She had, she reminded herself, already been on an adrenalin- and tension-induced high even before she had realised that Jon was one of Harold’s guests, and events since she had realised it had done nothing to help her come down from that high—far from it.

‘What’s wrong?’ she heard Jon ask her softly as he felt her tension.

‘Nothing…’ Heaven denied, and then added shakily, ‘This wasn’t meant to happen. I didn’t want…’

‘To be dragged off into the night and driven half the length of the country? Or to be made love to by me?’ he asked her wryly. ‘Which?’

‘Neither,’ Heaven lied primly, taking advantage of the fact that he had released her to hurriedly straighten her dress and turn her head slightly away from him so that he couldn’t see her face properly.

‘I’m sorry,’ she heard him apologising. ‘It wasn’t my intention to.
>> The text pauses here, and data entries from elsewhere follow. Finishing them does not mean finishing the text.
-- ==== Sys2Proof/Laws/PerInstr.lean ====
section
/-! SUPPORT. One fact about the syntax of every instruction: the opcode byte and the operand bytes the encoder
gives it are those the decode table turns back into it (spec/30_encoding.md R80, R87, R88). -/

namespace Sys2Proof.Laws.RoundTrip

open Sys2Proof Sys2Proof.Machine

/-- The decode table makes `i` of the opcode byte and the operand bytes of `i`. -/
def Statement (i : Instr) : Prop :=
  ∀ nv : List Byte, i.wellFormed nv = true →
    decodeBytes nv i.opcode (i.operand.bytes.getD 0 0) (i.operand.bytes.getD 1 0) = i

theorem adc (m : ReadMode) : Statement (.adc m) := by
  intro nv _
  cases m with
  | abs w => change Instr.adc (.abs (join16 (hi8 w) (lo8 w))) = _; rw [join16_hi8_lo8]
  | abx w => change Instr.adc (.abx (join16 (hi8 w) (lo8 w))) = _; rw [join16_hi8_lo8]
  | aby w => change Instr.adc (.aby (join16 (hi8 w) (lo8 w))) = _; rw [join16_hi8_lo8]
  | _ => rfl

theorem sbc (m : ReadMode) : Statement (.sbc m) := by
  intro nv _
  cases m with
  | abs w => change Instr.sbc (.abs (join16 (hi8 w) (lo8 w))) = _; rw [join16_hi8_lo8]
  | abx w => change Instr.sbc (.abx (join16 (hi8 w) (lo8 w))) = _; rw [join16_hi8_lo8]
  | aby w => change Instr.sbc (.aby (join16 (hi8 w) (lo8 w))) = _; rw [join16_hi8_lo8]
  | _ => rfl

theorem and (m : ReadMode) : Statement (.and m) := by
  intro nv _
  cases m with
  | abs w => change Instr.and (.abs (join16 (hi8 w) (lo8 w))) = _; rw [join16_hi8_lo8]
  | abx w => change Instr.and (.abx (join16 (hi8 w) (lo8 w))) = _; rw [join16_hi8_lo8]
  | aby w => change Instr.and (.aby (join16 (hi8 w) (lo8 w))) = _; rw [join16_hi8_lo8]
  | _ => rfl

theorem ora (m : ReadMode) : Statement (.ora m) := by
  intro nv _
  cases m with
  | abs w => change Instr.ora (.abs (join16 (hi8 w) (lo8 w))) = _; rw [join16_hi8_lo8]
  | abx w => change Instr.ora (.abx (join16 (hi8 w) (lo8 w))) = _; rw [join16_hi8_lo8]
  | aby w => change Instr.ora (.aby (join16 (hi8 w) (lo8 w))) = _; rw [join16_hi8_lo8]
  | _ => rfl

theorem eor (m : ReadMode) : Statement (.eor m) := by
  intro nv _
  cases m with
  | abs w => change Instr.eor (.abs (join16 (hi8 w) (lo8 w))) = _; rw [join16_hi8_lo8]
  | abx w => change Instr.eor (.abx (join16 (hi8 w) (lo8 w))) = _; rw [join16_hi8_lo8]
  | aby w => change Instr.eor (.aby (join16 (hi8 w) (lo8 w))) = _; rw [join16_hi8_lo8]
  | _ => rfl

theorem asl (m : ShiftMode) : Statement (.asl m) := by
  intro nv _
  cases m with
  | abs w => change Instr.asl (.abs (join16 (hi8 w) (lo8 w))) = _; rw [join16_hi8_lo8]
  | abx w => change Instr.asl (.abx (join16 (hi8 w) (lo8 w))) = _; rw [join16_hi8_lo8]
  | _ => rfl

theorem lsr (m : ShiftMode) : Statement (.lsr m) := by
  intro nv _
  cases m with
  | abs w => change Instr.lsr (.abs (join16 (hi8 w) (lo8 w))) = _; rw [join16_hi8_lo8]
  | abx w => change Instr.lsr (.abx (join16 (hi8 w) (lo8 w))) = _; rw [join16_hi8_lo8]
  | _ => rfl

theorem rol (m : ShiftMode) : Statement (.rol m) := by
  intro nv _
  cases m with
  | abs w => change Instr.rol (.abs (join16 (hi8 w) (lo8 w))) = _; rw [join16_hi8_lo8]
  | abx w => change Instr.rol (.abx (join16 (hi8 w) (lo8 w))) = _; rw [join16_hi8_lo8]
  | _ => rfl

theorem ror (m : ShiftMode) : Statement (.ror m) := by
  intro nv _
  cases m with
  | abs w => change Instr.ror (.abs (join16 (hi8 w) (lo8 w))) = _; rw [join16_hi8_lo8]
  | abx w => change Instr.ror (.abx (join16 (hi8 w) (lo8 w))) = _; rw [join16_hi8_lo8]
  | _ => rfl

theorem cmp (m : ReadMode) : Statement (.cmp m) := by
  intro nv _
  cases m with
  | abs w => change Instr.cmp (.abs (join16 (hi8 w) (lo8 w))) = _; rw [join16_hi8_lo8]
  | abx w => change Instr.cmp (.abx (join16 (hi8 w) (lo8 w))) = _; rw [join16_hi8_lo8]
  | aby w => change Instr.cmp (.aby (join16 (hi8 w) (lo8 w))) = _; rw [join16_hi8_lo8]
  | _ => rfl

theorem cpx (m : CpMode) : Statement (.cpx m) := by
  intro nv _
  cases m with
  | abs w => change Instr.cpx (.abs (join16 (hi8 w) (lo8 w))) = _; rw [join16_hi8_lo8]
  | _ => rfl

theorem cpy (m : CpMode) : Statement (.cpy m) := by
  intro nv _
  cases m with
  | abs w => change Instr.cpy (.abs (join16 (hi8 w) (lo8 w))) = _; rw [join16_hi8_lo8]
  | _ => rfl

theorem inc (m : MemMode) : Statement (.inc m) := by
  intro nv _
  cases m with
  | abs w => change Instr.inc (.abs (join16 (hi8 w) (lo8 w))) = _; rw [join16_hi8_lo8]
  | abx w => change Instr.inc (.abx (join16 (hi8 w) (lo8 w))) = _; rw [join16_hi8_lo8]
  | _ => rfl

theorem dec (m : MemMode) : Statement (.dec m) := by
  intro nv _
  cases m with
  | abs w => change Instr.dec (.abs (join16 (hi8 w) (lo8 w))) = _; rw [join16_hi8_lo8]
  | abx w => change Instr.dec (.abx (join16 (hi8 w) (lo8 w))) = _; rw [join16_hi8_lo8]
  | _ => rfl

theorem inx : Statement .inx := fun _ _ => rfl

theorem iny : Statement .iny := fun _ _ => rfl

theorem dex : Statement .dex := fun _ _ => rfl

theorem dey : Statement .dey := fun _ _ => rfl

theorem lda (m : ReadMode) : Statement (.lda m) := by
  intro nv _
  cases m with
  | abs w => change Instr.lda (.abs (join16 (hi8 w) (lo8 w))) = _; rw [join16_hi8_lo8]
  | abx w => change Instr.lda (.abx (join16 (hi8 w) (lo8 w))) = _; rw [join16_hi8_lo8]
  | aby w => change Instr.lda (.aby (join16 (hi8 w) (lo8 w))) = _; rw [join16_hi8_lo8]
  | _ => rfl

theorem ldx (m : LdxMode) : Statement (.ldx m) := by
  intro nv _
  cases m with
  | abs w => change Instr.ldx (.abs (join16 (hi8 w) (lo8 w))) = _; rw [join16_hi8_lo8]
  | aby w => change Instr.ldx (.aby (join16 (hi8 w) (lo8 w))) = _; rw [join16_hi8_lo8]
  | _ => rfl

theorem ldy (m : LdyMode) : Statement (.ldy m) := by
  intro nv _
  cases m with
  | abs w => change Instr.ldy (.abs (join16 (hi8 w) (lo8 w))) = _; rw [join16_hi8_lo8]
  | abx w => change Instr.ldy (.abx (join16 (hi8 w) (lo8 w))) = _; rw [join16_hi8_lo8]
  | _ => rfl

theorem sta (m : StaMode) : Statement (.sta m) := by
  intro nv _
  cases m with
  | abs w => change Instr.sta (.abs (join16 (hi8 w) (lo8 w))) = _; rw [join16_hi8_lo8]
  | abx w => change Instr.sta (.abx (join16 (hi8 w) (lo8 w))) = _; rw [join16_hi8_lo8]
  | aby w => change Instr.sta (.aby (join16 (hi8 w) (lo8 w))) = _; rw [join16_hi8_lo8]
  | _ => rfl

theorem stx (m : StxMode) : Statement (.stx m) := by
  intro nv _
  cases m with
  | abs w => change Instr.stx (.abs (join16 (hi8 w) (lo8 w))) = _; rw [join16_hi8_lo8]
  | _ => rfl

theorem sty (m : StyMode) : Statement (.sty m) := by
  intro nv _
  cases m with
  | abs w => change Instr.sty (.abs (join16 (hi8 w) (lo8 w))) = _; rw [join16_hi8_lo8]
  | _ => rfl

theorem tax : Statement .tax := fun _ _ => rfl

theorem txa : Statement .txa := fun _ _ => rfl

theorem tay : Statement .tay := fun _ _ => rfl

theorem tya : Statement .tya := fun _ _ => rfl

theorem tsx : Statement .tsx := fun _ _ => rfl

theorem txs : Statement .txs := fun _ _ => rfl

theorem pha : Statement .pha := fun _ _ => rfl

theorem pla : Statement .pla := fun _ _ => rfl

theorem php : Statement .php := fun _ _ => rfl

theorem plp : Statement .plp := fun _ _ => rfl

theorem bcc (d : Byte) : Statement (.bcc d) := fun _ _ => rfl

theorem bcs (d : Byte) : Statement (.bcs d) := fun _ _ => rfl

theorem beq (d : Byte) : Statement (.beq d) := fun _ _ => rfl

theorem bne (d : Byte) : Statement (.bne d) := fun _ _ => rfl

theorem bmi (d : Byte) : Statement (.bmi d) := fun _ _ => rfl

theorem bpl (d : Byte) : Statement (.bpl d) := fun _ _ => rfl

theorem bvc (d : Byte) : Statement (.bvc d) := fun _ _ => rfl

theorem bvs (d : Byte) : Statement (.bvs d) := fun _ _ => rfl

theorem jmp (m : JmpMode) : Statement (.jmp m) := by
  intro nv _
  cases m with
  | abs w => change Instr.jmp (.abs (join16 (hi8 w) (lo8 w))) = _; rw [join16_hi8_lo8]
  | ind w => change Instr.jmp (.ind (join16 (hi8 w) (lo8 w))) = _; rw [join16_hi8_lo8]

theorem jsr (w : Addr) : Statement (.jsr w) := by
  intro nv _
  change Instr.jsr (join16 (hi8 w) (lo8 w)) = _
  rw [join16_hi8_lo8]

theorem rts : Statement .rts := fun _ _ => rfl

theorem brk : Statement .brk := fun _ _ => rfl

theorem rti : Statement .rti := fun _ _ => rfl

theorem sec : Statement .sec := fun _ _ => rfl

theorem clc : Statement .clc := fun _ _ => rfl

theorem sei : Statement .sei := fun _ _ => rfl

theorem cli : Statement .cli := fun _ _ => rfl

theorem sed : Statement .sed := fun _ _ => rfl

theorem cld : Statement .cld := fun _ _ => rfl

theorem clv : Statement .clv := fun _ _ => rfl

theorem bit (m : BitMode) : Statement (.bit m) := by
  intro nv _
  cases m with
  | abs w => change Instr.bit (.abs (join16 (hi8 w) (lo8 w))) = _; rw [join16_hi8_lo8]
  | _ => rfl

theorem nop (m : NopMode) : Statement (.nop m) := by
  intro nv h
  cases m with
  | imp => rfl
  | variant op v =>
    simp only [Instr.wellFormed, Bool.and_eq_true] at h
    change decodeBytes nv op v _ = _
    rw [decodeBytes_undocumented h.1, if_pos h.2]

theorem xxx (op : Byte) : Statement (.xxx op) := by
  intro nv h
  simp only [Instr.wellFormed, Bool.and_eq_true, Bool.not_eq_true'] at h
  change decodeBytes nv op _ _ = _
  rw [decodeBytes_undocumented h.1, h.2]
  rfl

end Sys2Proof.Laws.RoundTrip
end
You’re a very special woman, Heaven,’ he added in an even softer and very deep voice. ‘So special in fact that…’

He was starting the engine as he spoke, and set the car back in motion without finishing his sentence, but, even though she was desperately curious to know what
he had been about to say, Heaven didn’t trust herself to ask him—nor him to answer her.

Along with the intense passion and sensuality of the lovemaking they had just shared there had also been a heart-tugging skein of sweetness and tenderness. Or was she just imagining it? Would the spell he had woven around her by reigning in the urgency of his passion be broken if she forced him to put what he was thinking and feeling into words and then discovered that he was not sharing her thoughts and feelings after all?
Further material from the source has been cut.